The command is slightly misspecified. You want to reshape value. Look at the output you want and notice the observations are uniquely identified by id and test_date. Therefore, they should be in the i option.
reshape wide value, i(id test_date) j(test) string
This yields something close you what you want, you just need to rename a few variables to get exactly the output. Specifically:
rename test_date date
renpfix value

Updated exposure variables in Stata

I'm trying to create a variable for updated body mass index (bmi) through 4 visits of a study. I've tried the below but it only lists the value from the last visit. My data is in wide format where visit_v1 = 1 if the participant was present for visit 1 and bmi_v1 = bmi at visit 1. I want bmi_su to equal bmi_v1 if visit_v1=1, bmi_v2 if visit_v2==1, etc. Any thoughts where I'm going wrong?
gen bmi_su = .
replace bmi_su = bmi_v4 if visit_v4==1
replace bmi_su = bmi_v3 if visit_v3==1 & visit_v4==0
replace bmi_su = bmi_v2 if visit_v2==1 & visit_v4==0 & visit_v3==0
replace bmi_su = bmi_v1 if visit_v1==1 & visit_v4==0 & visit_v3==0 & visit_v2==0
Do you seek something like this:
. clear all
. set more off
.
. * Assumed data structure
. input ///
> id bmi visit1 visit2 visit3 bmi1 bmi2 bmi3
id bmi visit1 visit2 visit3 bmi1 bmi2 bmi3
1. 1 20 1 0 0 20 0 0
2. 1 . 0 1 0 0 25 0
3. 1 . 0 0 1 0 0 28
4. end
.
. list, noobs
+----------------------------------------------------------+
| id bmi visit1 visit2 visit3 bmi1 bmi2 bmi3 |
|----------------------------------------------------------|
| 1 20 1 0 0 20 0 0 |
| 1 . 0 1 0 0 25 0 |
| 1 . 0 0 1 0 0 28 |
+----------------------------------------------------------+
.
. * What you want?
. gen bmisu = bmi1 + bmi2 + bmi3
.
. list, noobs
+------------------------------------------------------------------+
| id bmi visit1 visit2 visit3 bmi1 bmi2 bmi3 bmisu |
|------------------------------------------------------------------|
| 1 20 1 0 0 20 0 0 20 |
| 1 . 0 1 0 0 25 0 25 |
| 1 . 0 0 1 0 0 28 28 |
+------------------------------------------------------------------+
?
Panel or longitudinal data are usually much better off in a long data structure or shape (some say format).

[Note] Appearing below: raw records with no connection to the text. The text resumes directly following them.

-- ==== Sys2Proof/Tests/Slice0.lean ====
section
/-! SUPPORT. Tests. Expected values come from spec/95_test_vectors.md (the vector is named) or from the encoding tables of
spec/30_encoding.md; the witnesses at the end meet the hypotheses of the statements. -/

namespace Sys2Proof.Tests

open Sys2Proof Sys2Proof.Machine

/-! ## WellFormed -/

/-- `EAGG` belongs only to builds with extension A (30_encoding.md R82). -/
theorem test_eagg_needs_extension_A :
    wellFormed { extA := false, extS := true } .eagg = false ∧ wellFormed { extA := true, extS := false } .eagg = true := by
  decide

/-- `BSWP` belongs only to builds with extension S (R82). -/
theorem test_bswp_needs_extension_S :
    wellFormed { extA := true, extS := false } .bswp = false ∧ wellFormed { extA := false, extS := true } .bswp = true := by
  decide

/-! ## Command words, written out bit by bit: 31:9 zero, 8 `E`, 7:0 `OP` (30_encoding.md R80, R81) -/

theorem test_decode_geom :
    decodeWord Build.full 0b00000000000000000000000_0_00000001 = .ok .geom := by rfl
theorem test_decode_ginv :
    decodeWord Build.full 0b00000000000000000000000_0_00000010 = .ok .ginv := by rfl
theorem test_decode_tsyn :
    decodeWord Build.full 0b00000000000000000000000_0_00000011 = .ok .tsyn := by rfl
theorem test_decode_dbrd :
    decodeWord Build.full 0b00000000000000000000000_0_00000100 = .ok .dbrd := by rfl
theorem test_decode_dbwr :
    decodeWord Build.full 0b00000000000000000000000_0_00000101 = .ok .dbwr := by rfl
theorem test_decode_pwait :
    decodeWord Build.full 0b00000000000000000000000_0_00000110 = .ok (.pwait false) := by rfl
theorem test_decode_pwait_e :
    decodeWord Build.full 0b00000000000000000000000_1_00000110 = .ok (.pwait true) := by rfl
theorem test_decode_eagg :
    decodeWord Build.full 0b00000000000000000000000_0_00000111 = .ok .eagg := by rfl
theorem test_decode_bswp :
    decodeWord Build.full 0b00000000000000000000000_0_00001000 = .ok .bswp := by rfl
theorem test_decode_clrf :
    decodeWord Build.full 0b00000000000000000000000_0_00001001 = .ok .clrf := by rfl

/-- Vectors X1 to X8 and the two words a base build lacks: each is refused for its own reason. -/
theorem test_illegal_words :
    decodeWord Build.full 0x00000000 = .error .reservedOp ∧ decodeWord Build.full 0x0000000A = .error .reservedOp ∧
      decodeWord Build.full 0x000000FF = .error .reservedOp ∧ decodeWord Build.full 0x00010001 = .error .zeroField ∧
      decodeWord Build.full 0x00000101 = .error .strayE ∧ decodeWord Build.full 0x00000109 = .error .strayE ∧
      decodeWord Build.full 0x00000206 = .error .zeroField ∧ decodeWord Build.full 0x80000006 = .error .zeroField ∧
      decodeWord Build.base 0x00000007 = .error .extensionAbsent ∧
      decodeWord Build.base 0x00000008 = .error .extensionAbsent := by
  refine ⟨rfl, rfl, rfl, rfl, rfl, rfl, rfl, rfl, rfl, rfl⟩

/-- The table's own numbering: word 0x106 of 32 bits is `PWAIT.E`. -/
theorem test_table_word : decodeTableWord 32 0x106 = some (.pwait true) ∧ decodeTableWord 32 0x10000 = none := by
  refine ⟨rfl, rfl⟩

/-! ## Registers and the slave port -/

/-- The state an outcome answers, if any. -/
def answer (o : Outcome) : Option State :=
  match o with
  | .next t => some t
  | .fault _ => none
  | .refused _ => none

/-- Vectors RA1, RA3, RA4, RA6: the kept bits of `CFG`, `T_KNOWN`, `D_CHIP`, `TBL_CTRL`. -/
theorem test_kept_bits :
    readReg (writeReg State.reset 0xFFFFFFFF .cfg) .cfg = 0x7 ∧
      readReg (writeReg State.reset 0x0000000D .tKnown) .tKnown = 0x5 ∧
      readReg (writeReg State.reset 0x0000001F .dChip) .dChip = 0xF ∧
      readReg (writeReg State.reset 0x00000003 (.tblCtrl 7)) (.tblCtrl 7) = 0x1 := by
  decide

/-- Vectors RA17 and RA18: holes of the map, offsets past its end, and other widths than 32 bits are refused. -/
theorem test_refused_accesses :
    accessedReg .w32 0x018 = none ∧ accessedReg .w32 0x0FC = none ∧ accessedReg .w32 0x17C = some (.tblCtrl 7) ∧
      accessedReg .w32 0x180 = none ∧ accessedReg .w16 0x00C = none ∧ accessedReg .w32 0x00E = none ∧
      accessedReg .w64 0x010 = none := by
  decide

/-! ## Operations -/

/-- A table whose entry `i` is valid and all others empty. -/
def tableWith (i : Fin 8) (page oob strength : Word) : Vector TableEntry Config.nTable :=
  (Vector.replicate Config.nTable TableEntry.reset).set i.val { page := page, oob := oob, strength := strength, valid := true }

/-- `CFG` as the vectors write it. -/
def swapOn : Cfg := { swap := true, chunk1k := false, bus16 := false }

/-- Vectors G4 (bit offset 3, `ecc_bits = 13 s`) and G20 (the boundary `r = D`). -/
theorem test_geom_vectors :
    computeGeometry (fun _ s => 13 * s) 2048 128 swapOn (tableWith 0 2048 128 3) =
        .ok
          { eccStrength := 3, chunkSize := 512, chunkCount := 4, metadataSize := 10, payloadSize := 2048, auxSize := 16
            auxStatusOff := 12, bmByteOff := 2023, bmBitOff := 3 } ∧
      computeGeometry (fun _ s => 13 * s) 8192 448 swapOn (tableWith 0 8192 448 48) = .error .blockMarkInEccRegion := by
  refine ⟨rfl, rfl⟩

/-- Vector X16: `GEOM` on an empty table writes 0x0101 to `ERR` and sets `ABORT` alone. -/
theorem test_geom_empty_table :
    (answer (exec .geom State.reset)).map (fun t => (readReg t .status, readReg t .err)) =
      some (0x8000, 0x0101) := by
  decide

/-- A geometry as vector G1 leaves it, `STATUS = 0x0003`. -/
def afterGeom : State :=
  { State.reset with
    geom :=
      { eccStrength := 8, chunkSize := 512, chunkCount := 4, metadataSize := 10, payloadSize := 2048, auxSize := 16
        auxStatusOff := 12, bmByteOff := 1999, bmBitOff := 0 }
    status := { Status.reset with geomValid := true, bmValid := true } }

/-- The start of the chain vectors, D1: both buffers fit exactly. -/
def beforeChain : State :=
  { afterGeom with
    dma :=
      { payloadAddr := 0x80000000, payloadLen := 2048, auxAddr := 0x80001000, auxLen := 16, pagebufAddr := 0x90000000
        pagebufLen := 2064, chainAddr := 0x70000000, chip := 1 } }

/-- The flags after D1, `STATUS = 0x0013`. -/
def afterChain : State := { beforeChain with status := { beforeChain.status with descValid := true } }

/-- In the wait of W1, `STATUS = 0x4113`. -/
def inWait : State := { afterChain with status := { afterChain.status with waitst := .waitDma, waitE := true } }

/-- As vector V1: `GINV` keeps `TIMING_VALID` and `DMA_L` and clears the five flags. -/
theorem test_ginv :
    (answer
        (exec .ginv
          { afterGeom with
            status :=
              { afterGeom.status with
                timingValid := true, descValid := true, dmaL := true, aggValid := true, report := true } })).map
        (fun t => (readReg t .status, readReg t .err, readReg t .gPayloadSize)) =
      some (0x0404, 0x0200, 0) := by
  decide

In your case, the definitions imply that the last measurement will trump earlier measurements, so it is not clear why you seem surprised.
Here are some more systematic ways to do calculations. First,
gen bmi_su = bmi_v4
forval j = 3(-1)1 {
replace bmi_su = bmi_v`j' if visit`j'
}
Second,
gen bmi_su2 = bmi_v1
forval j = 2/4 {
replace bmi_su2 = bmi_v`j' if visit`j'
}
Consider also variants of the above with if missing(bmi_su) or if missing(bmi_su2) rather than the if conditions shown.